Top of Data excerpts

/-- The EDC over a sequence and its own field is 0: the field shifts the register out byte by byte. -/
theorem edcCd_field (e : Word) : edcCd e (u32le e) = 0 := by
  have hbyte (n : Nat) : edcCd (e >>> n) [(e >>> n).setWidth 8] = e >>> (n + 8) := by
    rw [edcCd_own_byte, BitVec.shiftRight_add]
  calc edcCd e (u32le e)
      = edcCd (edcCd (edcCd (edcCd (e >>> 0) [(e >>> 0).setWidth 8]) [(e >>> 8).setWidth 8]) [(e >>> 16).setWidth 8])
          [(e >>> 24).setWidth 8] := by
        rw [u32le_eq_shifts, edcCd_append, edcCd_append, edcCd_append, BitVec.ushiftRight_zero]
    _ = e >>> 32 := by rw [hbyte, hbyte, hbyte, hbyte]
    _ = 0 := BitVec.ushiftRight_eq_zero le_rfl

end Sys2Proof.Machine
end

section
/-! SUPPORT. What `RECC` guarantees of its output (spec 41_edc_ecc_encode.md R146 to R152): the parity routine makes
codewords whose syndromes are 0, and a second `RECC` finds everything it would write in its place. -/

namespace Sys2Proof.Machine

/-! ### A command whose effect is a result, and a second command on what it wrote -/

section
variable {i : Instr} {s t : State} {r : Result}

/-- A command with fitting ranges whose effect is a result ends as the result says. -/
theorem exec_ends (heffect : effect i s s.input = ⟨r, s.q, s.dvd⟩) (hnop : i ≠ .nop) (hdvdrst : i ≠ .dvdrst)
    (hfit : RangesFit s (outmax i s.len.toNat)) :
    ∃ t, exec i s = .next t ∧ Ends s t r.tag r.reason r.out r.res0 r.res1 r.res2 := by
  obtain ⟨t, hexec, -, hends⟩ := exec_result heffect hnop hdvdrst
  exact ⟨t, hexec, hends hfit⟩

theorem ends_of_exec (heffect : effect i s s.input = ⟨r, s.q, s.dvd⟩) (hnop : i ≠ .nop) (hdvdrst : i ≠ .dvdrst)
    (hfit : RangesFit s (outmax i s.len.toNat)) (hexec : exec i s = .next t) :
    Ends s t r.tag r.reason r.out r.res0 r.res1 r.res2 := by
  obtain ⟨t', hexec', hends⟩ := exec_ends heffect hnop hdvdrst hfit
  rw [hexec] at hexec'
  cases hexec'
  exact hends

end

/-- A state whose input is what a command has written, of the length of the command's own input. -/
structure ReadsBack (t u : State) : Prop where
  mem : u.mem = t.mem
  src : u.src = t.dst
  len : u.len = t.len

theorem ReadsBack.len_eq {s t u : State} {tag : Tag} {reason : Reason} {out : Bytes} {r0 r1 r2 : Word}
    (h : ReadsBack t u) (hends : Ends s t tag reason out r0 r1 r2) : u.len = s.len :=
  h.len.trans hends.operands.len

theorem ReadsBack.input_eq {s t u : State} {tag : Tag} {reason : Reason} {out : Bytes} {r0 r1 r2 : Word}
    (h : ReadsBack t u) (hends : Ends s t tag reason out r0 r1 r2) (hout : out.length = s.len.toNat) : u.input = out :=
  input_of_leaves hends.toLeaves h.mem h.src (by rw [h.len_eq hends, hout])

/-! ### The parity routine makes clean codewords (R146, R148) -/

/-- The accumulators of the parity routine after the symbols of a list (R146). -/
def accumulate (cs : Bytes) : Byte × Byte := cs.foldl (fun ab c => (gfF (ab.1 ^^^ c), ab.2 ^^^ c)) (0, 0)

/-- The region indices the parity routine visits from `start` on, `inc` apart, around a region of `size` bytes. -/
def walked (size inc n start : Nat) : List Nat := (List.range n).map fun i => (start + inc * i) % size

theorem walked_succ {size inc start : Nat} (n : Nat) (hstart : start < size) :
    walked size inc (n + 1) start = start :: walked size inc n ((start + inc) % size) := by
  have hnext (i : Nat) : (start + inc * (i + 1)) % size = ((start + inc) % size + inc * i) % size := by
    rw [Nat.mod_add_mod, Nat.mul_succ]
    congr 1
    omega
  rw [walked, List.range_succ_eq_map, List.map_cons, List.map_map, Nat.mul_zero, Nat.add_zero, Nat.mod_eq_of_lt hstart]
  exact congrArg _ (List.map_congr_left fun i _ => hnext i)

theorem parityWalk_eq_foldl (region : Bytes) {size inc : Nat} (hinc : inc ≤ size) (n : Nat) {start : Nat} (a b : Byte)
    (hstart : start < size) : parityWalk region size inc n start a b =
      (symbols region (walked size inc n start)).foldl (fun ab c => (gfF (ab.1 ^^^ c), ab.2 ^^^ c)) (a, b) := by
  induction n generalizing start a b with
  | zero => rfl
  | succ n ih =>
    have hnext : (if start + inc ≥ size then start + inc - size else start + inc) = (start + inc) % size := by
      split_ifs with hwrap
      · rw [Nat.mod_eq_sub_mod hwrap, Nat.mod_eq_of_lt (by omega)]
      · rw [Nat.mod_eq_of_lt (by omega)]
    rw [walked_succ n hstart, parityWalk, hnext, ih _ _ (Nat.mod_lt _ (by omega))]
    rfl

Bottom of Data excerpts

**The problem**
Using the records above, copy word for word the line with "(symbols region (walked", the line with "have hnext : (if", and every line between them.

**Solution to this exercise**
      (symbols region (walked size inc n start)).foldl (fun ab c => (gfF (ab.1 ^^^ c), ab.2 ^^^ c)) (a, b) := by
  induction n generalizing start a b with
  | zero => rfl
  | succ n ih =>
    have hnext : (if start + inc ≥ size then start + inc - size else start + inc) = (start + inc) % size := by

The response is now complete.